[[ Input for this task, beginning ]]
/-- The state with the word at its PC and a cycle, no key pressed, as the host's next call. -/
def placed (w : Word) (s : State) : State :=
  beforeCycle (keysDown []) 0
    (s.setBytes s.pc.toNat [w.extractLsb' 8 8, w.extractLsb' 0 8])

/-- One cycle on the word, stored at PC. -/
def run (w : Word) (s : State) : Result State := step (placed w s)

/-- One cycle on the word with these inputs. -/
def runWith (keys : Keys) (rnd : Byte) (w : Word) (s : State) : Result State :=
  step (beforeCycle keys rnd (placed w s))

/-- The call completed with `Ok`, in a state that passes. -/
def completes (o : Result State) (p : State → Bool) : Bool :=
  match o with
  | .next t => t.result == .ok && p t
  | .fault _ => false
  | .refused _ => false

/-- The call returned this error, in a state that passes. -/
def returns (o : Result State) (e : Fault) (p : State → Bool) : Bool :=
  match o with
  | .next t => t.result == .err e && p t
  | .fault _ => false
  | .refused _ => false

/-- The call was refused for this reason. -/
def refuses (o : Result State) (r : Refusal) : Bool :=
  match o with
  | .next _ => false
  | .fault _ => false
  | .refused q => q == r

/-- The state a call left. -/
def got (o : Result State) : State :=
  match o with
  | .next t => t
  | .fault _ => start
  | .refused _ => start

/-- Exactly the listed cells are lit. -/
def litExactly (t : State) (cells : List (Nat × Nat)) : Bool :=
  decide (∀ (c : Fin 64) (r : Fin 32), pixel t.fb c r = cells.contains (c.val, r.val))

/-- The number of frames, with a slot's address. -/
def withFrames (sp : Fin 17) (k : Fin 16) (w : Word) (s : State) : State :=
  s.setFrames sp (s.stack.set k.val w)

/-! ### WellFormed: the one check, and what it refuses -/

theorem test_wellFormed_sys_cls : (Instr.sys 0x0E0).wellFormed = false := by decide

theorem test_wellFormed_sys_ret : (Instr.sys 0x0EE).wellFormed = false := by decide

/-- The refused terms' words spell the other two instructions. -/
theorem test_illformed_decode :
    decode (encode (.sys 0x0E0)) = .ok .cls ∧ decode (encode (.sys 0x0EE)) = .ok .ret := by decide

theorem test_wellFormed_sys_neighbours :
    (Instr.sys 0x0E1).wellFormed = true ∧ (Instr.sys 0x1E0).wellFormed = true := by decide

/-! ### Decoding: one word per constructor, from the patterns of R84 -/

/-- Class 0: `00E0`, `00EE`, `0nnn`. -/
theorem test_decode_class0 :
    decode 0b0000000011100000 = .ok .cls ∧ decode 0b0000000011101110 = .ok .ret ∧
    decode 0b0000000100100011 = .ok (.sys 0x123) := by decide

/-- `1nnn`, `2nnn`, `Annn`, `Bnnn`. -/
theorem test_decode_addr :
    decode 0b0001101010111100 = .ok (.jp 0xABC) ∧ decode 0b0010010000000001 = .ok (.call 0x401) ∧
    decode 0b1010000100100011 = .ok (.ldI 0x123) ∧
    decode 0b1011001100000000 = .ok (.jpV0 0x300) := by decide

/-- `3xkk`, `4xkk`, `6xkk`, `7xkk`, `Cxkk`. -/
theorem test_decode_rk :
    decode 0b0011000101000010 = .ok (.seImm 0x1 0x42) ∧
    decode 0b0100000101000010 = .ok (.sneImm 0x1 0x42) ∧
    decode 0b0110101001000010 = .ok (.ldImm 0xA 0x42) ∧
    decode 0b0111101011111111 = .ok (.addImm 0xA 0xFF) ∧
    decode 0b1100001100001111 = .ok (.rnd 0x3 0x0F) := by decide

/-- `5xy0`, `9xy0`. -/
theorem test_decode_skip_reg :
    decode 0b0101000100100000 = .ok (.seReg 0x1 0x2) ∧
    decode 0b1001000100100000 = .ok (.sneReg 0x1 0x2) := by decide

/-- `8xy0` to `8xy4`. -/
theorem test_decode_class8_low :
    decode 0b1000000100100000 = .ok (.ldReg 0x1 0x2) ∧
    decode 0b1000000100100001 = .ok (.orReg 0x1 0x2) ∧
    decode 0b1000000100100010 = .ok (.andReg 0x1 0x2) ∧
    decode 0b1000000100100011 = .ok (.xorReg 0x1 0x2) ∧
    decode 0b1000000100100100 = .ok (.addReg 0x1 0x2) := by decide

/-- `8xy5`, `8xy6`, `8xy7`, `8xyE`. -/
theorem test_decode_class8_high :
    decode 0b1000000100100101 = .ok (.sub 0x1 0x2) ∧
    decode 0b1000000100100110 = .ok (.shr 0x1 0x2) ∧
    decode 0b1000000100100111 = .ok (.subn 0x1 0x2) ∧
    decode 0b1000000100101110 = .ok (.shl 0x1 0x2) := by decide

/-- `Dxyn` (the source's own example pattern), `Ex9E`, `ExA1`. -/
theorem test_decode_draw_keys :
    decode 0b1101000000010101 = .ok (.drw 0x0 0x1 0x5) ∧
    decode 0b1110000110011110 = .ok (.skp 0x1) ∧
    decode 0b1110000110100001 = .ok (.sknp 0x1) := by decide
[[ Input for this task, end ]]
[[ Input for this task, beginning ]]
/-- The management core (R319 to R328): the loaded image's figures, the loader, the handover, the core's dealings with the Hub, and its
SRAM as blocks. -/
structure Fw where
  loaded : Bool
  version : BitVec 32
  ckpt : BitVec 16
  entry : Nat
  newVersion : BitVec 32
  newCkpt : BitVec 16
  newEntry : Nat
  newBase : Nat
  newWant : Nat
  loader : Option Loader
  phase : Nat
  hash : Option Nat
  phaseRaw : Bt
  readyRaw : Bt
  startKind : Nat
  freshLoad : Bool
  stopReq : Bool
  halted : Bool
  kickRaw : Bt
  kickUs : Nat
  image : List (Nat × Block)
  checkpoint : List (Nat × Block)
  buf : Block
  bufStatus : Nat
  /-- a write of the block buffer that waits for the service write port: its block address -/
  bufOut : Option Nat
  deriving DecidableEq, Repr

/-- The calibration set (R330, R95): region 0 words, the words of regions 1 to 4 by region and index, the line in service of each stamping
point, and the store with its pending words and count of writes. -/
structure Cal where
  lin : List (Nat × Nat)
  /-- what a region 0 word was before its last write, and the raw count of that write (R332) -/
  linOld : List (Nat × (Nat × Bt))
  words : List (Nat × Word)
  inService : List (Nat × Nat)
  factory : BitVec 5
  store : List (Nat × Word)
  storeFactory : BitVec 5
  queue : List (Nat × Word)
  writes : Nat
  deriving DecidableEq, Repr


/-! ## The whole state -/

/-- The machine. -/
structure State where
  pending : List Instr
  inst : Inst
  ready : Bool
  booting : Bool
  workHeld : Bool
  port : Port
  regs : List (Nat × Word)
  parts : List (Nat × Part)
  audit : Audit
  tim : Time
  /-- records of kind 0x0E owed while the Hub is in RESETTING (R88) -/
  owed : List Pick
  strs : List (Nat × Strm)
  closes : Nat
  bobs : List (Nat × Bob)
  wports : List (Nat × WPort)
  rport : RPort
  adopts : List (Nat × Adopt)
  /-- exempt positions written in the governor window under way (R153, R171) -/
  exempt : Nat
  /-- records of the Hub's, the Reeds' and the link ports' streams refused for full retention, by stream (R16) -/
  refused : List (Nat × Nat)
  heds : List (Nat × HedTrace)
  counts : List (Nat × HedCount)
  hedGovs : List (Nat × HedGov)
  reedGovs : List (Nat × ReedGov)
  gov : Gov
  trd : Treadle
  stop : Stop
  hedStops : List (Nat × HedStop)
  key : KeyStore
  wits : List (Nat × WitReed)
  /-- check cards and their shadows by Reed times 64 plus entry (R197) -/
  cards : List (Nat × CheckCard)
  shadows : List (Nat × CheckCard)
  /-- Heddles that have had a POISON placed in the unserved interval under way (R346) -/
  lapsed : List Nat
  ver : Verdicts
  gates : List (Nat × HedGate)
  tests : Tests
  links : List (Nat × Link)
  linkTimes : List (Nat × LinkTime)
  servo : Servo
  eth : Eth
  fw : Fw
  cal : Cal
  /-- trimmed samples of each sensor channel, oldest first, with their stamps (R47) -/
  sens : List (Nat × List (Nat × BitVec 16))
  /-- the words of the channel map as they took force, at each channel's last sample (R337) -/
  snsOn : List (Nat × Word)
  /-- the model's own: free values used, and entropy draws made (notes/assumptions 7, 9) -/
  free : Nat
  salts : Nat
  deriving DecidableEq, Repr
[[ Input for this task, end ]]
**Activity**
Beginning at the line above with "t.result == .err e && p t" and finishing at the line with "decode 0b0110101001000010 = .ok", return each line exactly and return nothing else.

**The answer**
  | .next t => t.result == .err e && p t
  | .fault _ => false
  | .refused _ => false

/-- The call was refused for this reason. -/
def refuses (o : Result State) (r : Refusal) : Bool :=
  match o with
  | .next _ => false
  | .fault _ => false
  | .refused q => q == r

/-- The state a call left. -/
def got (o : Result State) : State :=
  match o with
  | .next t => t
  | .fault _ => start
  | .refused _ => start

/-- Exactly the listed cells are lit. -/
def litExactly (t : State) (cells : List (Nat × Nat)) : Bool :=
  decide (∀ (c : Fin 64) (r : Fin 32), pixel t.fb c r = cells.contains (c.val, r.val))

/-- The number of frames, with a slot's address. -/
def withFrames (sp : Fin 17) (k : Fin 16) (w : Word) (s : State) : State :=
  s.setFrames sp (s.stack.set k.val w)

/-! ### WellFormed: the one check, and what it refuses -/

theorem test_wellFormed_sys_cls : (Instr.sys 0x0E0).wellFormed = false := by decide

theorem test_wellFormed_sys_ret : (Instr.sys 0x0EE).wellFormed = false := by decide

/-- The refused terms' words spell the other two instructions. -/
theorem test_illformed_decode :
    decode (encode (.sys 0x0E0)) = .ok .cls ∧ decode (encode (.sys 0x0EE)) = .ok .ret := by decide

theorem test_wellFormed_sys_neighbours :
    (Instr.sys 0x0E1).wellFormed = true ∧ (Instr.sys 0x1E0).wellFormed = true := by decide

/-! ### Decoding: one word per constructor, from the patterns of R84 -/

/-- Class 0: `00E0`, `00EE`, `0nnn`. -/
theorem test_decode_class0 :
    decode 0b0000000011100000 = .ok .cls ∧ decode 0b0000000011101110 = .ok .ret ∧
    decode 0b0000000100100011 = .ok (.sys 0x123) := by decide

/-- `1nnn`, `2nnn`, `Annn`, `Bnnn`. -/
theorem test_decode_addr :
    decode 0b0001101010111100 = .ok (.jp 0xABC) ∧ decode 0b0010010000000001 = .ok (.call 0x401) ∧
    decode 0b1010000100100011 = .ok (.ldI 0x123) ∧
    decode 0b1011001100000000 = .ok (.jpV0 0x300) := by decide

/-- `3xkk`, `4xkk`, `6xkk`, `7xkk`, `Cxkk`. -/
theorem test_decode_rk :
    decode 0b0011000101000010 = .ok (.seImm 0x1 0x42) ∧
    decode 0b0100000101000010 = .ok (.sneImm 0x1 0x42) ∧
    decode 0b0110101001000010 = .ok (.ldImm 0xA 0x42) ∧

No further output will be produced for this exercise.